Hay momentos transversales a nosotros que, por su gran carga histórica, nunca se olvidan. Hay países que parecen más acostumbrados que otros a esa clase de momentos que los sacuden. La muerte de Hugo Chávez fue uno de ellos.
Casi cualquier cubano recuerda dónde estaba o qué hacía en la Cuba del 5 de marzo de 2013 cuando supo la noticia. Una que, en aquel mundo cada vez más mediatizado, sí albergaba la trascendencia y el impacto que muchas veces atribuimos a la palabra noticia en hechos que no lo son.
En mi caso, recién vuelto de la compra del pan a media tarde, a media escalera de camino al cuarto piso, fue mi abuela quien me interceptó con la primicia y la expresión de quien todavía no se lo podía creer. Yo, tras mi aparente conformidad para asumir los fallecimientos, catástrofes y tragedias, tampoco pude en ese instante.
Al día siguiente, en los tiempos muertos sin dar clases, agrupados en latitudes diversas del aula, los chiquillos comentábamos el suceso con una hondura tal que ahora, al mirar atrás, no me parece creíble cuando se tienen 15 años, el tiempo que ha transcurrido desde aquellos días.

Creo que nunca más oí durante mi adolescencia a un socio hablar con tanto respeto de un político. Con tanta solemnidad genuina, no importada.

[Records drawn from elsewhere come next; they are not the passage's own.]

theorem reed_close {b : Nat} (h : AtHead p 1 1 1 o rest s) (hw : wbits o.word 10 10 = 0) (he : bitAt (pair s p).array.ended r = false)
    (hq : ReedAt p r q qs s) (hk : q.kind = 1) (hb : boundBank s p r q.nb = some b) (hend : closeEnd (closeDrain o b r q.nb) ≤ combBytes) :
    Completes (.reedClose p r met) s fun u =>
      SMap.get [] (pair u p).queues r = qs ∧ SMap.get 0 (pair u p).array.bind (4 * b + r) = 0
        ∧ (∃ d : DrainOp, (pair u p).array.drains = [d] ∧ d.bank = b ∧ d.smask = 2 ^ r.val ∧ d.owner = o.seq
            ∧ d.fmt = wbits o.word 89 86)
        ∧ ReedFrame p s u ∧ (pair u p).array.acc = (pair s p).array.acc := by
  have hroom : drainRoom s p = true := by simp [drainRoom, h.drains]
  have htouch : ReedTo sliceRegs p id s (modArray p (touch (4 * b + r)) s) := modArray_reedTo (fun _ => rfl) s
  have hall := (htouch.trans (closeSlice_reedTo hend p _)).trans
    (((arrayMeets_reedTo p _ met).trans (wasted_reedTo p _ r)).mono (rs' := sliceRegs) (by decide))
  refine completes_reedTo h.clocked rfl (reedClose_bound (splitHead_atHead h hw he) hq hk hroom hb) hall
    ⟨(hall.queue r).trans (get_queues_popped hq),
      (hall.part (fun x => SMap.get 0 x.array.bind (4 * b + r))).trans (get_bind_boundTo _ 0 (pair s p).plain),
      ⟨closeDrain o b r q.nb, (hall.part (fun x => x.array.drains)).trans ?_, rfl, rfl, rfl, rfl⟩,
      hall.frame (fun _ => rfl), hall.acc⟩
  exact congrArg (· ++ [closeDrain o b r q.nb]) h.drains

theorem reed_consumes {k : Nat} (h : AtHead p 1 2 2 o rest s) (he : bitAt (pair s p).array.ended r = false) (hq : ReedAt p r q qs s)
    (hk : q.kind = k) (hk12 : k = 1 ∨ k = 2) :
    Completes (if k = 1 then .reedClose p r met else .reedEnd p r met) s fun u =>
      SMap.get [] (pair u p).queues r = qs ∧ ReedFrame p s u ∧ (pair u p).array.acc = (pair s p).array.acc
        ∧ (pair u p).array.ended = if k = 2 then setBitN (pair s p).array.ended r else (pair s p).array.ended := by
  have hmeets := arrayMeets_reedTo p s met
  rcases hk12 with rfl | rfl
  · have hall := (hmeets.trans (wasted_reedTo p _ r)).mono (rs' := sliceRegs) (by decide)
    exact completes_reedTo h.clocked rfl (reedClose_bprod (splitHead_none_atHead h r) (bprodHead_atHead h he) hq hk) hall
      ⟨(hall.queue r).trans (get_queues_popped hq), hall.frame (fun _ => rfl),
        hall.acc, hall.part (fun x => x.array.ended)⟩
  · have hpoison : ReedTo reedRegs p id s (if q.poison then poisonTasks p o r (arrayMeets p met s) else arrayMeets p met s) :=
      .ite (hmeets.trans (poisonTasks_reedTo p _ o r)) hmeets
    have hall := (hpoison.trans (endReed_reedTo p _ r)).mono (rs' := sliceRegs) (by decide)
    exact completes_reedTo h.clocked rfl (reedEnd_bprod (splitHead_none_atHead h r) (bprodHead_atHead h he) hq hk) hall
      ⟨(hall.queue r).trans (get_queues_popped hq), hall.frame (fun _ => rfl),
        hall.acc, hall.part (fun x => x.array.ended)⟩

Y creo que, en el fondo, se debe a que sí sabíamos en buena medida de lo que estábamos hablando, aunque no fuésemos “mechaos” en política e historia.

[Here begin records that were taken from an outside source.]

-- ==== Sys2Proof/Laws/Decode.lean ====
section
/-! SUPPORT. The fields of the flat request word, in both directions. -/

namespace Sys2Proof

open Sys2Proof.Machine

theorem encodeFields_wf (lenW : Nat) (i : Instr) : (encodeFields i).wf lenW = i.wf lenW := by
  cases i <;> rfl

theorem unflattenRequest_flattenRequest {lenW : Nat} {r : Request} (h : r.wf lenW = true) :
    unflattenRequest lenW (flattenRequest lenW r) = r := by
  have hlen : r.len < 2 ^ lenW := by simpa [Request.wf] using h
  have hop : (flattenRequest lenW r).extractLsb' (128 + lenW) 1 = r.op := by
    apply BitVec.eq_of_getLsbD_eq
    intro n hn
    have hn0 : n = 0 := by omega
    subst hn0
    simp only [flattenRequest, BitVec.getLsbD_extractLsb', BitVec.getLsbD_append]
    simp
  have hl : (flattenRequest lenW r).extractLsb' 128 lenW = BitVec.ofNat lenW r.len := by
    apply BitVec.eq_of_getLsbD_eq
    intro n hn
    simp [flattenRequest, BitVec.getLsbD_append, hn]
  have hd : (flattenRequest lenW r).extractLsb' 0 128 = laneBus r.din := by
    apply BitVec.eq_of_getLsbD_eq
    intro n hn
    simp [flattenRequest, BitVec.getLsbD_append, hn]
  cases r
  simp_all [unflattenRequest, Nat.mod_eq_of_lt]

theorem flattenRequest_unflattenRequest {lenW : Nat} (w : BitVec (1 + lenW + 128)) :
    flattenRequest lenW (unflattenRequest lenW w) = w := by
  apply BitVec.eq_of_getLsbD_eq
  intro n hn
  simp only [flattenRequest, unflattenRequest, laneBus_busLanes, BitVec.getLsbD_append,
    BitVec.ofNat_toNat, BitVec.setWidth_eq, BitVec.getLsbD_extractLsb']
  split_ifs with h1 h2
  · simp [h1]
  · have : n - 128 < lenW := by omega
    simp [h2, Nat.add_sub_cancel' (Nat.not_lt.mp h1)]
  · have e1 : n - 128 - lenW = 0 := by omega
    have e2 : 128 + lenW = n := by omega
    simp [e1, e2]

end Sys2Proof
end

Hablábamos de un líder con carisma, de una figura amigable desde los carteles e imágenes de archivo, de alguien cuya simpatía por Cuba se percibía más allá de las informaciones —enrevesadísimas para nosotros, entonces— que transmitía el NTV. Hablábamos de una celebridad con pies en la tierra, de esas a las que no les importaría sentarse junto a ti en el contén del barrio.

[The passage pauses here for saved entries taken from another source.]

-- ==== Sys2Proof/Tests/Slice0.lean ====
section
/-! SUPPORT. Tests against the spec's written values, and a witness for the hypotheses of each statement. -/

namespace Sys2Proof.Tests

open Sys2Proof Sys2Proof.Machine

/-! ### Well-formedness: each check refuses an ill-formed term, at the boundary -/

theorem test_wf_refuses_long_unpack :
    Instr.wf 8 (.unpack 256 zeroLanes) = false ∧ Instr.wf 8 (.unpack 255 zeroLanes) = true := by decide

theorem test_wf_refuses_long_pack :
    Instr.wf 5 (.pack 32 zeroLanes) = false ∧ Instr.wf 5 (.pack 31 zeroLanes) = true := by decide

theorem test_wf_refuses_long_request :
    Request.wf 5 ⟨1, 32, zeroLanes⟩ = false ∧ Request.wf 5 ⟨1, 31, zeroLanes⟩ = true := by decide

/-! ### Decoding: words written out from R60 -/

/-- 95_test_vectors.md P1, request 1 (`LEN_W = 8`). -/
theorem test_decode_pack_word : decodeWord 8 0x01000004455664416A7D4419BE200840E55 =
    .ok (.pack 16 #v[0x55, 0x0E, 0x84, 0x00, 0xE2, 0x9B, 0x41, 0xD4,
                     0xA7, 0x16, 0x44, 0x66, 0x55, 0x44, 0x00, 0x00]) := by decide +kernel

/-- Bit by bit at `LEN_W = 5`: `op` = 1 at bit 133, `len` = 10001 at 132..128, lane 15 = 0x80, lane 0 = 0x01. -/
theorem test_decode_unpack_word :
    decodeWord 5 (0b1 * 2 ^ 133 + 0b10001 * 2 ^ 128 + 0b10000000 * 2 ^ 120 + 0b00000001) =
      .ok (.unpack 17 #v[0x01, 0, 0, 0, 0, 0, 0, 0, 0, 0, 0, 0, 0, 0, 0, 0x80]) := by decide +kernel

theorem test_decode_refuses_wide_word : decodeWord 8 (2 ^ 137) = .error .wordTooWide := by decide +kernel

/-- 95_test_vectors.md P3, request 1. -/
theorem test_encode_unpack_word :
    (encode 8 (.unpack 15 #v[0, 0, 0, 0, 0, 0, 0, 0, 0, 0, 0, 0, 0, 0, 0, 0xFF])).toNat =
      0x10FFF000000000000000000000000000000 := by decide +kernel

theorem test_decodeTableWord :
    decodeTableWord 8 0 = some (.pack 0 zeroLanes) ∧ decodeTableWord 8 1 = some (.unpack 0 zeroLanes) := by
  decide +kernel

/-- 95_test_vectors.md P3, response 1: `INVALID_LENGTH expected=16 actual=15`. -/
theorem test_response_word : (flattenResponse 8 ⟨.invalidLength, zeroLanes, 16, 15⟩).toNat =
    0x03C4100000000000000000000000000000000 := by decide +kernel

/-! ### One step each -/

/-- The response a request leaves in flight when it is the first after reset. -/
def firstResponse (r : Request) : Option (List Response) :=
  match step (presentFirst r State.reset) with
  | .next t => some t.inFlight
  | .fault _ => none
  | .refused _ => none

/-- 95_test_vectors.md V-P7, with a `len` that is not 16. -/
theorem test_pack_mixed_pattern :
    firstResponse ⟨0, 3, #v[0x01, 0x23, 0x45, 0x67, 0x89, 0xab, 0xcd, 0xef,
                            0x01, 0x23, 0x45, 0x67, 0x89, 0xab, 0xcd, 0xef]⟩ =
      some [⟨.ok, #v[0x80, 0xC4, 0xA2, 0xE6, 0x91, 0xD5, 0x7B, 0x0F,
                     0x12, 0x8B, 0x9A, 0x47, 0x56, 0xCF, 0xDE, 0x03], 0, 0⟩] := by decide +kernel

/-- 95_test_vectors.md V-P6: only the fixed positions set, each to the inverse of its canonical value. -/
theorem test_pack_discards_fixed_bits :
    firstResponse ⟨0, 16, #v[0, 0, 0, 0, 0, 0, 0xb0, 0, 0x40, 0, 0, 0, 0, 0, 0, 0]⟩ =
      some [⟨.ok, zeroLanes, 0, 0⟩] := by decide +kernel

/-- 95_test_vectors.md V-U5. -/
theorem test_unpack_mixed_pattern :
    firstResponse ⟨1, 16, #v[0x00, 0x01, 0x02, 0x03, 0x04, 0x05, 0x06, 0x07,
                             0x08, 0x09, 0x0A, 0x0B, 0x0C, 0x0D, 0x0E, 0x03]⟩ =
      some [⟨.ok, #v[0x00, 0x80, 0x40, 0xc0, 0x20, 0xa0, 0x46, 0x0e,
                     0x80, 0x42, 0x41, 0x43, 0x40, 0xc2, 0xc1, 0xc3], 0, 0⟩] := by decide +kernel

/-- 95_test_vectors.md V-U13 (length before padding) and V-U9 (never masked). -/
theorem test_unpack_errors :
    firstResponse ⟨1, 15, #v[0, 0, 0, 0, 0, 0, 0, 0, 0, 0, 0, 0, 0, 0, 0, 0xFF]⟩ =
      some [⟨.invalidLength, zeroLanes, 16, 15⟩] ∧
    firstResponse ⟨1, 16, Vector.replicate 16 0xFF⟩ = some [⟨.nonzeroPadding, zeroLanes, 0, 0⟩] := by
  decide +kernel

/-- The word of the opcode table runs as the first request after reset. -/
theorem test_withFetchWord_runs :
    step (State.reset.withFetchWord 8 1) =
      .next { State.reset with inFlight := [⟨.invalidLength, zeroLanes, 16, 0⟩], tick := 1 } := by rfl

/-! ### Witnesses: concrete states and operands that meet the hypotheses of each statement -/

/-- A valid payload at the boundary of byte 15. -/
def lastValid : Lanes := #v[0, 0, 0, 0, 0, 0, 0, 0, 0, 0, 0, 0, 0, 0, 0, 0x03]

/-- Payloads with the lowest and with the highest padding bit set. -/
def lowPadding : Lanes := #v[0, 0, 0, 0, 0, 0, 0, 0, 0, 0, 0, 0, 0, 0, 0, 0x04]
def highPadding : Lanes := #v[0, 0, 0, 0, 0, 0, 0, 0, 0, 0, 0, 0, 0, 0, 0, 0x80]

/-- The canonical identifier with all free bits zero, and the identifier with only its fixed bits inverted. -/
def zeroIdentifier : Lanes := #v[0, 0, 0, 0, 0, 0, 0x40, 0, 0x80, 0, 0, 0, 0, 0, 0, 0]
def invertedFixed : Lanes := #v[0, 0, 0, 0, 0, 0, 0xb0, 0, 0x40, 0, 0, 0, 0, 0, 0, 0]

/-- Reset with a schedule. -/
def withSchedule (es : List Event) : State := { State.reset with schedule := es }

theorem witness_FixedBitReads :
    isFixed 6 4 = true ∧ isFixed 6 3 = false ∧ isFixed 8 6 = true ∧ isFixed 8 5 = false ∧
    (fixedBitTable.map fun e => (e.byteIndex.val, e.mask.getLsbD 7)) = [(6, true), (8, true)] := by decide

theorem witness_FreeIndexCorrespondence :
    freeIndex 47 = some 47 ∧ freeIndex 48 = none ∧ freeIndex 51 = none ∧ freeIndex 52 = some 48 ∧
    freeIndex 63 = some 59 ∧ freeIndex 64 = none ∧ freeIndex 65 = none ∧ freeIndex 66 = some 60 ∧
    freeIndex 127 = some 121 ∧ freeIndex 128 = none ∧ scanOf 47 = some 47 ∧ scanOf 48 = some 52 ∧
    scanOf 59 = some 63 ∧ scanOf 60 = some 66 ∧ scanOf 121 = some 127 ∧ scanOf 122 = none ∧
    fixedValue (byteOf 64) (bitOf 64) = some true := by decide

theorem witness_CorrespondenceTable :
    (correspondence[6]?.bind (·[0]?)) = some (.fixed false) ∧
    (correspondence[15]?.bind (·[7]?)) = some (.free 121 15 1) := by decide

theorem witness_DecodeOfEncode : Instr.wf 8 (.unpack 255 lastValid) = true := by decide

theorem witness_OpSelectsOperation :
    Request.wf 8 ⟨0, 16, lastValid⟩ = true ∧ Request.wf 8 ⟨1, 255, lastValid⟩ = true := by decide

theorem witness_RequestWordFields : Request.wf 8 ⟨1, 255, lastValid⟩ = true := by decide

theorem witness_ResponseWordFields : (16 < 2 ^ 5 ∧ 31 < 2 ^ 5) ∧ (0 < 2 ^ 8 ∧ 255 < 2 ^ 8) := by decide

theorem witness_ResponseWordRoundTrip :
    (⟨.invalidLength, zeroLanes, 16, 31⟩ : Response).errExpected < 2 ^ 5 ∧
    (⟨.invalidLength, zeroLanes, 16, 31⟩ : Response).errActual < 2 ^ 5 := by decide

theorem witness_ReservedStatusIsAFault :
    readResponse 5 (BitVec.ofNat _ (3 * 2 ^ 128)) = .error .reservedStatus := by decide +kernel

theorem witness_out_of_reset : State.reset.inReset = false := rfl

theorem witness_PackAnswersThePayload :
    State.reset.inReset = false ∧ isFixed (byteOf 127) (bitOf 127) = false ∧
    isFixed (byteOf 47) (bitOf 47) = false ∧ isFixed (byteOf 52) (bitOf 52) = false := by decide

theorem witness_PackAppends122Bits : 122 ≤ 122 ∧ 122 ≤ 127 ∧ 127 ≤ 127 := by decide

theorem witness_PackIgnoresFixedBitsAndLength :
    SameFreeBits zeroLanes invertedFixed ∧ zeroLanes ≠ invertedFixed := by
  refine ⟨?_, by decide⟩
  unfold SameFreeBits
  decide +kernel

theorem witness_ValidPayload : ValidPayload lastValid ∧ ¬ ValidPayload lowPadding := by decide

theorem witness_PackMapsSixtyFourInputsToEachPayload :
    ValidPayload (payloadOf invertedFixed) ∧ payloadOf invertedFixed = payloadOf zeroIdentifier := by
  decide +kernel

theorem witness_UnpackRejectsWrongLength :
    State.reset.inReset = false ∧ 15 < 2 ^ State.reset.cfg.lenW ∧ 15 ≠ 16 ∧ 17 < 2 ^ State.reset.cfg.lenW ∧
    17 ≠ 16 ∧ 255 < 2 ^ State.reset.cfg.lenW ∧ 255 ≠ 16 := by decide

theorem witness_UnpackRejectsNonzeroPadding :
    State.reset.inReset = false ∧ byteAt lowPadding 15 &&& 0b11111100#8 ≠ 0#8 ∧
    byteAt highPadding 15 &&& 0b11111100#8 ≠ 0#8 := by decide

theorem witness_UnpackRebuildsTheIdentifier :
    State.reset.inReset = false ∧ byteAt lastValid 15 &&& 0b11111100#8 = 0#8 ∧
    fixedValue (byteOf 48) (bitOf 48) = some false ∧ isFixed (byteOf 127) (bitOf 127) = false := by decide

El tiempo ha pasado y, por más que uno aprenda y ejercite sus conocimientos en asignaturas de corte histórico o político, por más que la vida nos enseñe a no endiosar a los hombres para no erigirlos en más que hombres, lo que primariamente queda de Chávez está fuera de Wikipedia, fuera de las llamaradas Norte vs. Sur, fuera de los análisis geopolíticos y otras esferas donde su figura tampoco será borrada.

Ante todo, para los cubanos de una generación, queda el ser humano que vimos, el que escuchamos, el que a través de nuestros televisores apelaba a nosotros y a nuestra fe en un mundo mejor. El heredero de la sonrisa de Camilo en nuestro siempre difícil panorama. El venezolano más cubano que podía haber, un tipo entusiasta e inquebrantable.
Hugo Chávez murió sin defraudar en vida, sin menoscabo para sus amigos, sin concesión a sus enemigos. Muchos otros hubieran sucumbido bajo el peso de una América Latina en alborada, esa que él se echó encima. Se suceden y se suceden los años y da igual: el suyo sigue siendo el rostro que vemos al recordar aquel spot televisivo, martiano hasta la médula, el de la hora de desayunar y ponernos la pañoleta, que nos hablaba sobre andar en cuadro apretado, como la plata en las raíces de Los Andes.